** Saved data entries **

/-- The accumulator of vector `v` and column `c` after the tile (R58 to R60, R81, R94). -/
def TileOpds.result (t : TileOpds) (fs : List ArrayFault) (v c : Nat) : Fl :=
  let a := t.rows.getD v []
  let carry := t.carry.bind (fun l => l[v * t.width + c]?)
  if t.ew then
    match faultAt fs v c 0 0 with
    | some x => ofW32 x
    | none => Fl.mul ((t.cols.getD v []).getD c zero) (a.getD c zero)
  else if !(List.range t.chunks).any (fun k => (List.range t.runs.length).any (fun p => (faultAt fs v c k p).isSome)) then
    carryDot t.pmode carry ⟨a, t.rInt⟩ ⟨t.cols.getD c [], t.cInt⟩
  else
    let xs := (List.range t.chunks).map (t.contribution fs v c)
    if t.int then Fl.add (carry.getD zero) (flSum xs) else (accumulate carry xs).getD zero

/-- The accumulators of the tile, vector by vector. -/
def TileOpds.results (t : TileOpds) (fs : List ArrayFault) : List Fl :=
  (List.range t.rows.length).flatMap (fun v => (List.range t.width).map (t.result fs v))

/-- R53, R77, R81: the results that a tile yields, and how many saturate. -/
def TileOpds.yield (t : TileOpds) (fs : List ArrayFault) : List W32 × Nat :=
  if t.yields then
    let rs := (t.results fs).map (accResult (t.int && !t.ew))
    (rs.map Prod.fst, (rs.map Prod.snd).sum)
  else ([], 0)

/-- The operands of the tile of vectors `r0` to `r0 + n − 1`, as they stand (R75, R83, R93). -/
def tileOpds (c : Cluster) (ew : Bool) (gang pm : Nat) (s b : TDesc) (ds db : Int) (r0 n : Nat) (carry : Option (List Fl)) (yields : Bool) : TileOpds :=
  let k := redLen ew (gang = 3) s b
  { ew := ew, gang := gang, pm := pm, pack := s.f.pack,
    rows := (List.range n).map (fun r => (List.range k).map (b.elem c [] db (r0 + r))),
    cols := if ew then (List.range n).map (fun r => (List.range k).map (s.elem c [] ds (r0 + r)))
      else if gang = 3 then (List.range s.rows).map (fun j => (List.range k).map (s.elem c [] ds j))
      else (List.range s.cols).map (fun j => s.col c [] ds k j),
    rInt := b.int, cInt := s.int, carry := carry, yields := yields }

/-! Places in the cells -/

/-- Chunks that one stationary load of a gang mode takes side by side along the reduction (R79, R80). -/
def chunksPerLoad (gang : Nat) : Nat := if gang = 2 then 2 else 1

/-- The half of the logical columns that the array of role `a` holds (R79). -/
def roleHalf (gang a : Nat) : Nat := if gang = 1 then a else if gang = 2 then a / 2 else 0

/-- Result columns of role `a`, ascending: those of its half (R79, R91). -/
def TileOpds.roleCols (t : TileOpds) (a : Nat) : List Nat :=
  (List.range t.width).filter (fun c => c / (64 * t.pack) = roleHalf t.gang a)

/-- The chunk that role `a` computes in load `l` (R80, R81). -/
def TileOpds.roleChunk (t : TileOpds) (a l : Nat) : Nat := chunksPerLoad t.gang * l + (if t.gang = 2 then a % 2 else 0)

/-- Stationary loads of a tile: its reduction over the mode's rows (R81); one in WIDE; 64 vectors each in element-wise mode. -/
def TileOpds.loads (t : TileOpds) : Nat :=
  if t.ew then ceilDiv t.rows.length 64 else if t.gang = 3 then 1 else ceilDiv t.chunks (chunksPerLoad t.gang)

/-- R82: columns of a chunk's span in WIDE. -/
def TileOpds.spanOf (t : TileOpds) (k : Nat) : Nat := padTo 16 (chunkAt (t.rows.headD []) k).length

/-- R82: columns that one placed dot product takes. -/
def TileOpds.placed (t : TileOpds) : Nat := ((List.range t.chunks).map t.spanOf).sum

/-- R82: dot products placed side by side. -/
def TileOpds.places (t : TileOpds) : Nat := if t.placed = 0 then 1 else Nat.max 1 (2048 / t.placed)

/-- R82: the first column of chunk `k` of place `j`. -/
def TileOpds.spanStart (t : TileOpds) (j k : Nat) : Nat := j * t.placed + ((List.range k).map t.spanOf).sum

/-- R82: the element of a dot product at column `x` of its place, where one lies there. -/
def TileOpds.elemAt (t : TileOpds) (x : Nat) : Option Nat :=
  ((List.range t.chunks).find? (fun k => t.spanStart 0 k ≤ x && x < t.spanStart 0 k + (chunkAt (t.rows.headD []) k).length)).map
    (fun k => 64 * k + (x - t.spanStart 0 k))

/-- R75, R79, R82: the values in the cells of role `a` for load `l` in a pass, physical row by row; an unused cell holds +0. -/
def TileOpds.statSet (t : TileOpds) (a l : Nat) (p : Nat × Nat × Nat) : StatSet :=
  let rows :=
    if t.ew then (List.range 64).map (fun r => (t.cols.getD (64 * l + r) []).take 64)
    else if t.gang = 3 then
      (List.range 64).map (fun r => (List.range 64).map (fun x =>
        let col := 64 * (8 * a + r / 8) + x
        if col / t.placed < t.places then
          match t.elemAt (col % t.placed) with
          | some i => (t.colTerms (r % 8) (i / 64) p).getD (i % 64) zero
          | none => zero
        else zero))
    else
      let cs := t.roleCols a
      (List.range 64).map (fun r => cs.map (fun c => (t.colTerms c (t.roleChunk a l) p).getD r zero))
  ⟨p.2.1, rows⟩

/-- The stationary sets that role `a` needs, in order: load by load, pass by pass (R81, R92). -/
def TileOpds.statSets (t : TileOpds) (a : Nat) : List StatSet :=
  (List.range t.loads).flatMap (fun l => t.runs.map (t.statSet a l))
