/-- R415: an error response of a light-weight request. -/
def State.lightError (s : State) (aim : Aim) (r : Req) (k : Nat) (stat : BitVec 2) : State :=
  let s := s.noteError r k 0 stat
  match aim with
  | .partition p => s.classP p 0x15 r.va
  | .command ring idx =>
    (match s.hw.ops.find? (fun o => o.cmd.ring = ring && o.cmd.idx = idx) with
      | some o => s.endOp o.opid 0x50 0x13 (resVa r.va)
      | none =>
        match s.hw.staged.find? (fun x => x.cmd.ring = ring && x.cmd.idx = idx) with
        | some x => s.finish x.part x.cmd { Compl.plain 0x50 0x13 with result := resVa r.va }
        | none => s)
  | .walk page _ => s.modTr (fun t => { t with walkers := t.walkers.map (fun w =>
      if w.space = r.part && w.misses.any (fun m => m.page = page) then { w with bad := true } else w) })
  | .context p q => s.kill p q r.va
  | .nothing => s

/-- R330: the second read of a walk follows the first. -/
def State.walkOn (s : State) (aim : Aim) (space : Nat) : State :=
  match aim with
  | .walk page 0 => s.walkRead space page 1
  | _ => s

/-- R396, quantity 7: the bytes of a read count for the partition that it carries. -/
def State.readCounts (s : State) (r : Req) : State := if r.part < 16 then s.meterEvent r.part 7 r.len else s

/-- R180: a block that has returned enters the cluster's cache. -/
def State.readCached (s : State) (n : Nat) (r : Req) : State := if r.cache then s.modCluster n (fun c => c.cacheIn r.part (r.va / 512)) else s

/-- R353, R357, R396: a read return of `tag` at port `k` completes; that of an abandoned request is ignored (R381). -/
def execReadReturn (k : Fin 16) (tag : BitVec 10) (stat : BitVec 2) (s : State) : Res :=
  .next (
    match Tab.get none (s.port k.val).reads tag.toNat with
    | none => s
    | some r =>
      let s' := (s.modPort k.val (fun p =>
        { p with reads := Tab.set none p.reads tag.toNat none, errs := if stat = 0 then p.errs else bump p.errs })).readCounts r
      match r.use with
      | .abandoned => s
      | .stream n t part =>
        if stat = 0 then (s'.readCached n r).readBack n t part false else (s'.streamError n t r k.val stat).readBack n t part true
      | .builtin n opid _ page => if stat = 0 then s'.readCached n r else s'.builtinError opid page r k.val stat
      | .light _ aim => (if stat = 0 then s'.walkOn aim r.part else s'.lightError aim r k.val stat).tagLight
      | .groupCopy _ => s'
      | .opCopy _ => s')

/-- R357: bytes of a write that met an error are undefined: free values. -/
def State.scramble (s : State) (pa len : Nat) : State :=
  { s with mem := writeBytes s.mem pa ((List.range len).map (fun i => Config.freeByte (s.freeCtr + i))), freeCtr := s.freeCtr + len }

/-- R356, R357: what the memory system makes of a write's data. -/
def State.settleWrite (s : State) (r : Req) (stat : BitVec 2) : State :=
  if stat = 0 then { s with mem := writeBytes s.mem r.pa r.data } else s.scramble r.pa r.len

/-- R353, R356, R357: a write completion of `tag` at port `k`. That of an abandoned request is ignored (R381): its data lies in memory, and its
tag stays taken. -/
def execWriteCompletion (k : Fin 16) (tag : BitVec 9) (stat : BitVec 2) (s : State) : Res :=
  .next (
    match Tab.get none (s.port k.val).writes tag.toNat with
    | none => s
    | some r =>
      match r.use with
      | .abandoned => (s.modPort k.val (fun p => { p with writes := Tab.set none p.writes tag.toNat (some { r with data := [], len := 0 }) })).settleWrite r stat
      | .stream n t _ =>
        let s := s.modPort k.val (fun p => { p with writes := Tab.set none p.writes tag.toNat none, errs := if stat = 0 then p.errs else bump p.errs })
        let s := (s.settleWrite r stat).modCluster n (fun c => c.modEnt t (fun x => { x with left := x.left - 1, landed := s.clk.tick }))
        if stat = 0 then s else s.streamError n t r k.val stat
      | .light _ aim =>
        let s := s.modPort k.val (fun p => { p with writes := Tab.set none p.writes tag.toNat none, errs := if stat = 0 then p.errs else bump p.errs })
        (if stat = 0 then s else (s.scramble r.pa r.len).lightError aim r k.val stat).tagLight
      | _ => s.modPort k.val (fun p => { p with writes := Tab.set none p.writes tag.toNat none, errs := if stat = 0 then p.errs else bump p.errs }))

end Sys2Proof.Machine
end

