-- ==== Sys2Proof/Machine/Tick.lean ====
section
/-! DEFINITION. What the block does at a tick of the always-on clock whatever is commanded (log entry 3): time (R370, R432), the fast
counter, the trace unit (R443, R444), activity and waiting counters (R396, R303), DEMAND (R376), work that needs no command to go on. -/

namespace Sys2Proof.Machine

/-- R432: ticks of 1/16 s. -/
def tickUnit : Nat := 6250000

/-- R370, R432: the always-on counters. -/
def Clk.count (c : Clk) : Clk :=
  let t := c.tick + 1
  { c with tick := t, opTime := if t.toNat % tickUnit = 0 then c.opTime + 1 else c.opTime }

/-- The meter's time (R399), on the always-on tick while the island has power. -/
def State.meterTick (s : State) : State :=
  if s.part.optM && s.link.powered && s.clk.tick.toNat % tickUnit = 0 then s.modSmu (fun m => { m with time := m.time + 1 }) else s

/-- R396, quantity 10: cluster `n` is active for its partition: its clock runs, and it holds an entry or a share of the partition. -/
def State.activeFor (s : State) (p n : Nat) : Bool :=
  bit s.clk.clkOn n && ((s.cluster n).queue.any (fun e => e.part = p) || s.hw.ops.any (fun o => o.part = p && bit o.shares n))

/-- R396: a tick of each active cluster. -/
def State.countActive (s : State) : State :=
  (List.range s.nClusters).foldl (fun s n =>
    let p := s.clPart n
    if s.cfg.active.assigned n && s.activeFor p n then s.modPt p (fun t => { t with active := t.active + 1 }) else s) s

/-- R311: `PF_WAIT` counts a tick of each partition whose prefill work waits for a share. -/
def State.countWaits (s : State) : State :=
  ((List.range 16).filter (fun p => (s.prefillOf p).isSome)).foldl (fun s p =>
    s.modWeir (fun w => { w with pfWait := Tab.set 0 w.pfWait p (bumpTo 0xFFFFFFFF (Tab.get 0 w.pfWait p)) })) s

/-- R376: `COUNT` of DEMAND. -/
def State.demandNow (s : State) : Nat :=
  Nat.min 255 (s.sharesUsed + (s.hw.ops.map (fun o => (s.wanting o).length)).sum - s.g)

/-- R376: DEMAND goes out when its value changes, at most once in 10 ticks. -/
def State.sendDemand (s : State) : State :=
  let d := s.demandNow
  if s.clk.tick.toNat % 10 = 0 && d != s.weir.demand then (s.modWeir (fun w => { w with demand := d })).pmOut 0x8 0 d 0 else s

/-- R388: `TAGFULL` counts, in units of 1,024 fc, the `n` fc of a tick in which a port has every read tag in use. -/
def Port.countFull (p : Port) (n : Nat) : Port :=
  { p with tagfull := bump p.tagfull ((p.fullFc + n) / 1024), fullFc := (p.fullFc + n) % 1024 }

def State.countFull (s : State) : State :=
  ((List.range 16).filter (fun k => decide (1024 ≤ (s.port k).reads.length))).foldl (fun s k => s.modPort k (fun p => p.countFull s.clk.freq.toNat)) s

/-- A tick of the fast domain; `F` in units of 100 MHz is the fast cycles of a tick (R22, R371). -/
def State.fastTick (s : State) : State :=
  let s := s.modClk (fun c => { c with fc := c.fc + c.freq.setWidth 48 })
  let s := s.countActive.countWaits.countFull.sendDemand
  let s := if s.linkFull then s else s.progressAll
  let s := (List.range 16).foldl State.famineAct s
  s.modClk (fun c => { c with idle := if s.blockIdle then c.idle + 1 else 0 })

/-- R370: the trace unit runs on the always-on clock, whether or not the PLLs do. -/
def State.traceTick (s : State) : State := if s.on then s.drainTrace.streamTick else s

/-- One tick. -/
def State.tickOnce (s : State) : State :=
  let s := (s.modClk Clk.count).meterTick.traceTick
  if s.fast then s.fastTick else s

end Sys2Proof.Machine
end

** Requirement **
All lines with the word "streamError" need to be copied from the data above.

** Result of the exercise **
        if stat = 0 then (s'.readCached n r).readBack n t part false else (s'.streamError n t r k.val stat).readBack n t part true
        if stat = 0 then s else s.streamError n t r k.val stat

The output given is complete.